[Opening RECORDS section]

-- ==== Sys2Proof/Laws/Settle.lean ====
section
/-! SUPPORT. What follows every command: what it can change, and when it changes nothing. -/

namespace Sys2Proof.Machine

variable (s : State)

/-- The parts that what follows a command can change, beside registers. -/
def settleParts : List Part := [.out, .queues, .sram, .err, .notices, .evrQ, .links, .ports, .calRun, .corr, .stk, .outPins]

theorem admitsQueue_settle : AdmitsQueue settleParts anyReg :=
  ⟨by simp [settleParts], by simp [settleParts], by simp [settleParts], fun _ _ => rfl, rfl⟩

theorem notice_settle (code source detail : Nat) : s.Keeps settleParts anyReg (s.notice code source detail) :=
  notice_keeps s _ _ _ (by simp [ledgerParts, settleParts]) (fun _ h => by simp [anyReg] at h)

theorem reg_settle (a : Nat) (w : Word) : s.Keeps settleParts anyReg (s.setReg a w) := setReg_keeps s a w _ _ rfl

theorem emit_settle (o : Output) : s.Keeps settleParts anyReg (s.emit o) := emit_keeps s o _ _ (by simp [settleParts])

theorem event_settle (evt en n p : Nat) : s.Keeps settleParts anyReg (s.event evt en n p) :=
  event_keeps s _ _ _ _ _ _ (by simp [settleParts]) rfl

theorem setLink_keeps (m : Nat) (h : LinkHid) (P : List Part) (r : Nat → Bool) (hp : Part.links ∈ P) : s.Keeps P r (s.setLink m h) :=
  .of_regs r rfl fun p _ hq => by cases p <;> first | rfl | exact absurd hp hq

theorem setPort_keeps (m : Nat) (h : PortHid) (P : List Part) (r : Nat → Bool) (hp : Part.ports ∈ P) : s.Keeps P r (s.setPort m h) :=
  .of_regs r rfl fun p _ hq => by cases p <;> first | rfl | exact absurd hp hq

theorem setCorr_keeps (m : Nat) (h : CorrHid) (P : List Part) (r : Nat → Bool) (hp : Part.corr ∈ P) : s.Keeps P r (s.setCorr m h) :=
  .of_regs r rfl fun p _ hq => by cases p <;> first | rfl | exact absurd hp hq

theorem giveRows_settle (m cls t : Nat) (rows : List (List (Nat × BitVec 64))) : s.Keeps settleParts anyReg (s.giveRows m cls t rows) := by
  unfold State.giveRows
  exact .ite (setLink_keeps s _ _ _ _ (by simp [settleParts])) (.refl ..)

theorem sendSeam_settle (m kind chunk : Nat) (last : Bool) (line : Int) (blocks : List (BitVec 64)) :
    s.Keeps settleParts anyReg (s.sendSeam m kind chunk last line blocks) :=
  (((giveRows_settle s _ _ _ _).trans (emit_settle _ _)).trans (giveRows_settle _ _ _ _ _)).trans (emit_settle _ _)

theorem twinFrame_settle (epoch : Nat) (b : List Byte) : s.Keeps settleParts anyReg (s.twinFrame epoch b) :=
  sendSeam_settle s _ _ _ _ _ _

theorem twinFlush_settle : s.Keeps settleParts anyReg s.twinFlush :=
  State.Keeps.foldl _ _ s fun s _ _ => (twinFrame_settle s _ _).trans (qTake_keeps (q := 59) _ (by norm_num) admitsQueue_settle)

theorem tqCommit_settle (epoch : Nat) (b : List Byte) : s.Keeps settleParts anyReg (s.tqCommit epoch b).1 := by
  unfold State.tqCommit
  split
  · refine State.Keeps.trans (qCommit_keeps (q := 59) s b epoch 0 none (by norm_num) admitsQueue_settle) ?_
    refine State.Keeps.ite ?_ (.refl ..)
    exact (twinFrame_settle _ _ _).trans (qTake_keeps (q := 59) _ (by norm_num) admitsQueue_settle)
  · exact .refl ..

theorem redNotice_settle (n : Nat) : s.Keeps settleParts anyReg (s.redNotice n) := by
  unfold State.redNotice
  exact notice_settle _ _ _ _

theorem enterSolo_settle (n : Nat) : s.Keeps settleParts anyReg (s.enterSolo n) := by
  unfold State.enterSolo
  split
  · exact .refl ..
  · exact ((reg_settle s _ _).trans (hwSet_keeps _ Reg.RED_EVT 3 _ _ rfl)).trans (redNotice_settle _ _)

theorem sendRecords_settle (ns : List Nat) : s.Keeps settleParts anyReg (s.sendRecords ns) := by
  unfold State.sendRecords
  split
  · refine State.Keeps.foldl _ _ s fun s n _ => ?_
    have k := tqCommit_settle s s.red.num (s.portRecord n)
    refine State.Keeps.ite k ?_
    exact (k.trans (redNotice_settle _ _)).trans (enterSolo_settle _ _)
  · exact .refl ..

theorem linkUp_settle (m : Nat) : s.Keeps settleParts anyReg (s.linkUp m) := by
  unfold State.linkUp
  refine State.Keeps.trans ?_ (event_settle _ _ _ _ _)
  have k (h : LinkHid) : s.Keeps settleParts anyReg ((s.setFld (Reg.CAM_STATE m) Fld.CAM_STATE_LSTATE 5).setLink m h) :=
    (reg_settle s _ _).trans (setLink_keeps _ _ _ _ _ (by simp [settleParts]))
  refine State.Keeps.ite ?_ (k _)
  exact (k _).trans (reg_settle _ _ _)

theorem shadowReady_settle (n : Nat) : s.Keeps settleParts anyReg (s.shadowReady n) := by
  unfold State.shadowReady
  split
  · exact .refl ..
  · refine State.Keeps.ite ?_ (.refl ..)
    refine State.Keeps.ite ?_ (.refl ..)
    refine State.Keeps.trans ?_ (setPort_keeps _ _ _ _ _ (by simp [settleParts]))
    refine State.Keeps.trans ?_ (linkUp_settle _ _)
    refine State.Keeps.trans ?_ (reg_settle _ _ _)
    exact State.Keeps.foldl _ _ s fun s x _ => reg_settle s _ _

theorem corrDiscard_settle (p : Nat) : s.Keeps settleParts anyReg (s.corrDiscard p) :=
  ((setCorr_keeps s _ _ _ _ (by simp [settleParts])).trans (reg_settle _ _ _)).trans (reg_settle _ _ _)

theorem endPulses_settle (r : CalRun) : s.Keeps settleParts anyReg (s.endPulses r) := by
  unfold State.endPulses
  refine State.Keeps.ite (State.Keeps.trans (State.Keeps.foldl _ _ s fun s i _ => ?_) (reg_settle _ _ _)) (.refl ..)
  exact State.Keeps.foldl _ _ s fun s k _ => State.Keeps.ite (emit_settle s _) (.refl ..)

theorem calEnd_settle (a b : Nat) : s.Keeps settleParts anyReg (s.calEnd a b) := by
  unfold State.calEnd
  have last (v : State) : v.Keeps settleParts anyReg { v with calRun := none } :=
    .of_regs _ rfl fun p _ hq => by cases p <;> first | rfl | simp [settleParts] at hq
  refine State.Keeps.trans ?_ (last _)
  refine State.Keeps.trans ?_ (reg_settle _ _ _)
  refine State.Keeps.trans ?_ (reg_settle _ _ _)
  refine State.Keeps.trans ?_ (reg_settle _ _ _)
  split
  · exact State.Keeps.ite ((reg_settle _ _ _).trans (corrDiscard_settle _ _)) (endPulses_settle _ _)
  · exact .refl ..

theorem calWatch_settle (b : State) : s.Keeps settleParts anyReg (s.calWatch b) := by
  unfold State.calWatch
  split
  · repeat' refine State.Keeps.ite ?_ ?_
    all_goals first
      | exact .refl ..
      | exact calEnd_settle ..
  · exact .refl ..

theorem relayWatch_settle : s.Keeps settleParts anyReg s.relayWatch := by
  unfold State.relayWatch
  refine State.Keeps.ite (.refl ..) ?_
  exact .of_regs _ rfl fun p _ hq => by cases p <;> first | rfl | simp [settleParts] at hq

theorem hbUpdate_settle : s.Keeps settleParts anyReg s.hbUpdate := by
  unfold State.hbUpdate
  refine State.Keeps.ite (.refl ..) (State.Keeps.ite (reg_settle _ _ _) ?_)
  refine State.Keeps.trans (v := (s.setFld Reg.RED_STATUS Fld.RED_STATUS_HBRUN (b2n s.hbCondition)).twiAttn 4)
    ((reg_settle _ _ _).trans (hwSet_keeps _ _ _ _ _ rfl)) ?_
  exact .of_regs _ rfl fun p _ hq => by cases p <;> first | rfl | simp [settleParts] at hq

/-- What follows a command changes registers and the parts of a list, and nothing else. -/
theorem settle_keeps (b : State) : s.Keeps settleParts anyReg (s.settle b) := by
  unfold State.settle
  refine State.Keeps.trans ?_ (hbUpdate_settle _)
  refine State.Keeps.trans ?_ (relayWatch_settle _)
  refine State.Keeps.trans ?_ (calWatch_settle _ _)
  have h1 : s.Keeps settleParts anyReg (if (!b.twinReady && s.twinReady) = true then s.twinFlush else s) :=
    State.Keeps.ite (twinFlush_settle s) (.refl ..)
  have h2 (v : State) (c : Bool) (ns : List Nat) (h : s.Keeps settleParts anyReg v) :
      s.Keeps settleParts anyReg (if c = true then v else v.sendRecords ns) :=
    State.Keeps.ite h (h.trans (sendRecords_settle v ns))
  refine State.Keeps.ite ?_ (h2 _ _ _ h1)
  exact (h2 _ _ _ h1).trans (State.Keeps.foldl _ _ _ fun s n _ => shadowReady_settle s n)

/-- Where there is nothing to follow, nothing changes. -/
theorem settle_quiet (b : State) (hl : ∀ m, s.linkReady m = b.linkReady m) (hs : s.standbyRole = false) (hc : s.calRun = none)
    (hr : s.relayOn = s.stk.relay.isSome)
    (hb : s.HbRule) : s.settle b = s := by
  have h1 : (!b.twinReady && s.twinReady) = false := by simp [State.twinReady, hl]
  have h2 : ((List.range 12).filter fun n => s.camBound n && (b.linkReady n != s.linkReady n)) = [] := by simp [hl]
  have h3 : s.calWatch b = s := by
    unfold State.calWatch
    rw [hc]
    split
    · next h => cases h
    · rfl
  have h4 : s.relayWatch = s := by
    unfold State.relayWatch
    simp [hr]
  unfold State.settle
  simp only [h1, h2, hs, List.isEmpty_nil, Bool.not_false, Bool.and_self, if_true, Bool.false_eq_true, if_false, h3, h4]
  exact hbUpdate_of_rule s hb

end Sys2Proof.Machine
end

[Closing RECORDS section]

WHAT YOU ARE ASKED TO DO
Using the data above, print exactly the lines from the line that contains "(reg_settle s _ _).trans (setLink_keeps" through the line that contains "refine State.Keeps.ite (State.Keeps.trans", with both included.

REPLY TO THE TASK
    (reg_settle s _ _).trans (setLink_keeps _ _ _ _ _ (by simp [settleParts]))
  refine State.Keeps.ite ?_ (k _)
  exact (k _).trans (reg_settle _ _ _)

theorem shadowReady_settle (n : Nat) : s.Keeps settleParts anyReg (s.shadowReady n) := by
  unfold State.shadowReady
  split
  · exact .refl ..
  · refine State.Keeps.ite ?_ (.refl ..)
    refine State.Keeps.ite ?_ (.refl ..)
    refine State.Keeps.trans ?_ (setPort_keeps _ _ _ _ _ (by simp [settleParts]))
    refine State.Keeps.trans ?_ (linkUp_settle _ _)
    refine State.Keeps.trans ?_ (reg_settle _ _ _)
    exact State.Keeps.foldl _ _ s fun s x _ => reg_settle s _ _

theorem corrDiscard_settle (p : Nat) : s.Keeps settleParts anyReg (s.corrDiscard p) :=
  ((setCorr_keeps s _ _ _ _ (by simp [settleParts])).trans (reg_settle _ _ _)).trans (reg_settle _ _ _)

theorem endPulses_settle (r : CalRun) : s.Keeps settleParts anyReg (s.endPulses r) := by
  unfold State.endPulses
  refine State.Keeps.ite (State.Keeps.trans (State.Keeps.foldl _ _ s fun s i _ => ?_) (reg_settle _ _ _)) (.refl ..)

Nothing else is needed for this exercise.